Exercise data:
↓↓↓
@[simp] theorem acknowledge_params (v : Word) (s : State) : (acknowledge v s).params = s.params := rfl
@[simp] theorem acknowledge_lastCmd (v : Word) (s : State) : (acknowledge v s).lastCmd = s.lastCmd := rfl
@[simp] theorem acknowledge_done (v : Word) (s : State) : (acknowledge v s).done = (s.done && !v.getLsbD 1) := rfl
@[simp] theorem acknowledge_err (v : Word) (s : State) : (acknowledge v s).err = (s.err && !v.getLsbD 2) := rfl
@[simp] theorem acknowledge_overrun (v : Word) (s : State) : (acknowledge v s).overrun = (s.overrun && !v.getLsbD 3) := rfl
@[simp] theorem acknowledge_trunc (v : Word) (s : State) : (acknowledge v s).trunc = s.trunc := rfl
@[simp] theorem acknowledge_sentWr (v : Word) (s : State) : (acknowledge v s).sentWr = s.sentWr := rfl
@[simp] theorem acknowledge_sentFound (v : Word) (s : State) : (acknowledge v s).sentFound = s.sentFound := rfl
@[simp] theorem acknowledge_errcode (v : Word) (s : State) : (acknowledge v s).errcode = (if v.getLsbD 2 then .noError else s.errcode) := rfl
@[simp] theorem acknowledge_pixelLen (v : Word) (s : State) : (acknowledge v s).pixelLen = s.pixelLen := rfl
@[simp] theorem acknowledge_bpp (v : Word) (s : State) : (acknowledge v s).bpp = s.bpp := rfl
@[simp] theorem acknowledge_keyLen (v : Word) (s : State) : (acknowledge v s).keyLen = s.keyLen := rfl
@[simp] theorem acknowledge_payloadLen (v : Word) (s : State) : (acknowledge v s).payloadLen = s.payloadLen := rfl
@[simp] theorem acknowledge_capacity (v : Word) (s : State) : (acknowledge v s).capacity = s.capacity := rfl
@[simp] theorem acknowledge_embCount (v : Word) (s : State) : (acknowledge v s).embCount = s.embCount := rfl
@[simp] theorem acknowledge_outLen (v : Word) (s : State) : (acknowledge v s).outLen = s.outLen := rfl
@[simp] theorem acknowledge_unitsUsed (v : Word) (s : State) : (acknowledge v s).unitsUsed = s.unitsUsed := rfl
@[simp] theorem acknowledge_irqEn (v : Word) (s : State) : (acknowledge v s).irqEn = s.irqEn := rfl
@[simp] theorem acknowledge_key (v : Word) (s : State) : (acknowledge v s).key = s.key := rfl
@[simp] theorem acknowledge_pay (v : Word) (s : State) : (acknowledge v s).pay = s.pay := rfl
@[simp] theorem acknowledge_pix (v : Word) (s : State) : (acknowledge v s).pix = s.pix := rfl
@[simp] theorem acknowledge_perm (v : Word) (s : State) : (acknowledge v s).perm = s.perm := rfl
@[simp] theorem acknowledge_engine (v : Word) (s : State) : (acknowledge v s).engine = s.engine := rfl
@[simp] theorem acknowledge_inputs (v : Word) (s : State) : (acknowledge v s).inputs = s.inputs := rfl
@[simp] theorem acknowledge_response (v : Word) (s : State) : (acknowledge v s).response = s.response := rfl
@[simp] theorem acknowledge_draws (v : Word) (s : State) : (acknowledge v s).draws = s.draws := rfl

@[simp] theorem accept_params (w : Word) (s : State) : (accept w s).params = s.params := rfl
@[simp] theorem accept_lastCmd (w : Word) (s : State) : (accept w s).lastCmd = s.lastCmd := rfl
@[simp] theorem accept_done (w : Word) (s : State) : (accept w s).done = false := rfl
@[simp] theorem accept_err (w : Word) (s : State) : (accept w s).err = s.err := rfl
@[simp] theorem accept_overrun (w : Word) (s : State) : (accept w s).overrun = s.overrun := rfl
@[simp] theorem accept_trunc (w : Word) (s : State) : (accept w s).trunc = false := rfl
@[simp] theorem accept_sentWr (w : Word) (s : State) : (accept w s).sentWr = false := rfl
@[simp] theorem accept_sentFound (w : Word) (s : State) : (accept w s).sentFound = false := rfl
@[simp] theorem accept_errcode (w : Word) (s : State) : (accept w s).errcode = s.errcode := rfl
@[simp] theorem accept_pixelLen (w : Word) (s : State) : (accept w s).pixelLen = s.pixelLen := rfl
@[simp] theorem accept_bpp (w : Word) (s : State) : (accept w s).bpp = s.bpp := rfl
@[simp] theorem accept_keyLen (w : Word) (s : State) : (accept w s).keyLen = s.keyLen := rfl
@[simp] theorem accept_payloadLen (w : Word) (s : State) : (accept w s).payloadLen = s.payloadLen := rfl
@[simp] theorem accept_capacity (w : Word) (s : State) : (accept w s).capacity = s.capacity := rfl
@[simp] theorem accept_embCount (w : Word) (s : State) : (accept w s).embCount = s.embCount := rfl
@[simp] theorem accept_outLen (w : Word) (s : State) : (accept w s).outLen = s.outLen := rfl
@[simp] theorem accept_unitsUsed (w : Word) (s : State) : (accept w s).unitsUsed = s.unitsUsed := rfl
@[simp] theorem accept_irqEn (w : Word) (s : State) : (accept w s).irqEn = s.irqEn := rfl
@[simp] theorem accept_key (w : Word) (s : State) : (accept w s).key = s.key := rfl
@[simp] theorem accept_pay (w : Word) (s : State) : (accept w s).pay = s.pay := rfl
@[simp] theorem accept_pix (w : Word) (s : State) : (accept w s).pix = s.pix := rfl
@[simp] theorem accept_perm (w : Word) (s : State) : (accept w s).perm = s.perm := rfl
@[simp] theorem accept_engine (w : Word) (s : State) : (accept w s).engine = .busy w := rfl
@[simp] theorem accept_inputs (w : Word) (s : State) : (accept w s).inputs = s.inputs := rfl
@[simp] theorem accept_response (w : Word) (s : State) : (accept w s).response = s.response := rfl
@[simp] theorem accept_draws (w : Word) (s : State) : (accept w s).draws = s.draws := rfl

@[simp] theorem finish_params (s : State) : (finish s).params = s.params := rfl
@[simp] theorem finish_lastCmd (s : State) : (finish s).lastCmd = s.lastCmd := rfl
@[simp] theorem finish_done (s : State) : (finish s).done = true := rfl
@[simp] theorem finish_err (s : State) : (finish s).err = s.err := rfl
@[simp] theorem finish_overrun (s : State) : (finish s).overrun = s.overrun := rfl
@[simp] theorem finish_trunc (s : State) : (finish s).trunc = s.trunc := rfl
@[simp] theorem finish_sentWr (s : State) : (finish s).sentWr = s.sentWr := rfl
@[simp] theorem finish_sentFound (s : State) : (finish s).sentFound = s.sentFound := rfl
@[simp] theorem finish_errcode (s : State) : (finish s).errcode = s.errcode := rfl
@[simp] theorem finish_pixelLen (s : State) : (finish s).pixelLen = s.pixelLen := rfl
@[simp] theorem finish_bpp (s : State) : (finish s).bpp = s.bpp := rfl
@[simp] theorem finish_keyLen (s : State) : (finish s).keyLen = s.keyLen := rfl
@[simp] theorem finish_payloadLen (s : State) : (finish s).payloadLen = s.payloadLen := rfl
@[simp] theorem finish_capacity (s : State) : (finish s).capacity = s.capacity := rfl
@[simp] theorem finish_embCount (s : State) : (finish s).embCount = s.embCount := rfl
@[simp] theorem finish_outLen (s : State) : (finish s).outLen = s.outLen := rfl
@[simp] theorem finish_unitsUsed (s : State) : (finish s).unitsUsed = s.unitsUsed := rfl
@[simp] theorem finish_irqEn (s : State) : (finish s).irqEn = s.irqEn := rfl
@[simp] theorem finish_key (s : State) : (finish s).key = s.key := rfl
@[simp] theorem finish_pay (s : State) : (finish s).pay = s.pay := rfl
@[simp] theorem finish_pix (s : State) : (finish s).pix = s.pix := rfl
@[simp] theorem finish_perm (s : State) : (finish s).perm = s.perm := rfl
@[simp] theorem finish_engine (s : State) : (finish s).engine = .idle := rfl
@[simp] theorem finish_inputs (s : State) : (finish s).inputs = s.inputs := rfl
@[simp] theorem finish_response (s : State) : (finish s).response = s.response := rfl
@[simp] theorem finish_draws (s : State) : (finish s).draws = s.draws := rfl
↑↑↑
↓↓↓
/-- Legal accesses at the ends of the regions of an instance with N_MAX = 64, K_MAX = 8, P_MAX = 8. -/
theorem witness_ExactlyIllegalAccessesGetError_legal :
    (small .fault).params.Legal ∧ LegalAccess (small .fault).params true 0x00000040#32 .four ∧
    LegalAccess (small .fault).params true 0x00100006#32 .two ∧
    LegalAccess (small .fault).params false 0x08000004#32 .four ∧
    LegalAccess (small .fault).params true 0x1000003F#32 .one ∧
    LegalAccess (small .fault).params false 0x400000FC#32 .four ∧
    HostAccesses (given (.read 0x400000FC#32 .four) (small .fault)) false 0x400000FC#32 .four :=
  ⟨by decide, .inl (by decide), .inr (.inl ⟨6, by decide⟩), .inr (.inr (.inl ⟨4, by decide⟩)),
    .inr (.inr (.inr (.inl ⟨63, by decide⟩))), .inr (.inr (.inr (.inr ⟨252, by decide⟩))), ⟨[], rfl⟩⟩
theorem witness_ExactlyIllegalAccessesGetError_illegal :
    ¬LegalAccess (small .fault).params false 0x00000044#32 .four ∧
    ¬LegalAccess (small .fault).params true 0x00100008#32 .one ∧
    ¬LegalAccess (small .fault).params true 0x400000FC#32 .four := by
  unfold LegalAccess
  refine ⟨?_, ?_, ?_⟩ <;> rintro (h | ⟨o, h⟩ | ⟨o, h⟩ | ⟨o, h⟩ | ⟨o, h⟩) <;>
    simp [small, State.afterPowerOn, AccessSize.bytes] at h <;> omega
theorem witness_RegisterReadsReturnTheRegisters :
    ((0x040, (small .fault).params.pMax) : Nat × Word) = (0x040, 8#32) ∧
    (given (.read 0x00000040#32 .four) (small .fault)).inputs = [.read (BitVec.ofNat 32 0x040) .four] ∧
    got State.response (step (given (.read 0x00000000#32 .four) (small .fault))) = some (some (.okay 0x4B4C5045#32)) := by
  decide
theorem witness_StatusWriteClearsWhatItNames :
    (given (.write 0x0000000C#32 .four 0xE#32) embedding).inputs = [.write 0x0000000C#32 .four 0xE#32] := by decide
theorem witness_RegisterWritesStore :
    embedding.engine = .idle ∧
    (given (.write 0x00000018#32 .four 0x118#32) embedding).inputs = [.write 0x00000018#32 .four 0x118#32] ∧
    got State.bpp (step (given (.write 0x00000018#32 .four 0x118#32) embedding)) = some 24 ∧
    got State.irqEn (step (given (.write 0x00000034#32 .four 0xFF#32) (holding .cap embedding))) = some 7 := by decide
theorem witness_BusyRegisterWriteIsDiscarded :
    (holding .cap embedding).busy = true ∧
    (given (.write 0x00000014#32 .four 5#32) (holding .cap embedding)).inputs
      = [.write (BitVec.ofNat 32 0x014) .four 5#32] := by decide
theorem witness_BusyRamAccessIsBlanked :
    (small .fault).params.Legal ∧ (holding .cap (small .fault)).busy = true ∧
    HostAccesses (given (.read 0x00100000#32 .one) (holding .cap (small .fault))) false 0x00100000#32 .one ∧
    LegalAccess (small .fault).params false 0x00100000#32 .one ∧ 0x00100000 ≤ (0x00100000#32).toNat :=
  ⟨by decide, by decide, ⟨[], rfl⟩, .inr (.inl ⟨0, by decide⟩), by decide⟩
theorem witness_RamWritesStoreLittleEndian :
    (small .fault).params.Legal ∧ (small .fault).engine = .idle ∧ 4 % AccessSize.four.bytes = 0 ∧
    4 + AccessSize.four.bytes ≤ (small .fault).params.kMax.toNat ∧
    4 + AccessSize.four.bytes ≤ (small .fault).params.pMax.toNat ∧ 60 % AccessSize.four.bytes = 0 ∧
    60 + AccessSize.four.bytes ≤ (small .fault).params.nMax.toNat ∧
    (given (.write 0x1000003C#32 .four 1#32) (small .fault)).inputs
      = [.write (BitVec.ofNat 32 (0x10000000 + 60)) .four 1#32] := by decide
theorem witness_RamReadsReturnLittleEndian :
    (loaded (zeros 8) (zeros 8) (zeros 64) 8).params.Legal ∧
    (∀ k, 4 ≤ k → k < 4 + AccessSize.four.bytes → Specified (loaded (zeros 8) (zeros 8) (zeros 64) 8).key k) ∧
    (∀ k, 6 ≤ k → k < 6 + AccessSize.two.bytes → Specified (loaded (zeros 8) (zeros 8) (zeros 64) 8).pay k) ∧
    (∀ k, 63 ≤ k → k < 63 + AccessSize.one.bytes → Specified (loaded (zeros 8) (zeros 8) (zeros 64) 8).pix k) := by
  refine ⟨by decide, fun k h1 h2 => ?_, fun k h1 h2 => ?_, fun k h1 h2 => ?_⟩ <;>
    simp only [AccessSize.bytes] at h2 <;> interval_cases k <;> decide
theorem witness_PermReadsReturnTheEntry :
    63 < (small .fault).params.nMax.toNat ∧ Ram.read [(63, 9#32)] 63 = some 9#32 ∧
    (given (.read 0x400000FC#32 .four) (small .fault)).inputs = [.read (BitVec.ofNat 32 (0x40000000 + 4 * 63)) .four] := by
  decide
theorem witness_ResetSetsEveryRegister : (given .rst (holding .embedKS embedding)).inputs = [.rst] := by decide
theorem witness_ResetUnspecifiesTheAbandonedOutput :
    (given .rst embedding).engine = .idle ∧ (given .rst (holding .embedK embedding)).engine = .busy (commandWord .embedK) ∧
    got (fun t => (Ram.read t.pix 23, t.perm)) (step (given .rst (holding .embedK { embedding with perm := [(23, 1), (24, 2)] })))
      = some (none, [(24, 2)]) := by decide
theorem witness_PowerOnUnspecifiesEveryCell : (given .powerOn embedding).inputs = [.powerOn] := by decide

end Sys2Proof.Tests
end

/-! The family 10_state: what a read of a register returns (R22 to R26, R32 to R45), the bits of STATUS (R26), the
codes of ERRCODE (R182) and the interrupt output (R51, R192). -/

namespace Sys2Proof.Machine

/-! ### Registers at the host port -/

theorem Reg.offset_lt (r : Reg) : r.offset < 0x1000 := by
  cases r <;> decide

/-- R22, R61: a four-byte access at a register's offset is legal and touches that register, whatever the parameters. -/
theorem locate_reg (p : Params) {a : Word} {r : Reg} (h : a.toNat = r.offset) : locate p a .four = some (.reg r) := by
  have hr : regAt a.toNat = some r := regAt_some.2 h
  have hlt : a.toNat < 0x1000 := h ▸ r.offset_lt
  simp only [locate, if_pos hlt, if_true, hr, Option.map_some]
↑↑↑
The task:
Considering only lines that hold the word "loaded", work out how many appear in the listing above and give that number only.

Solution:
4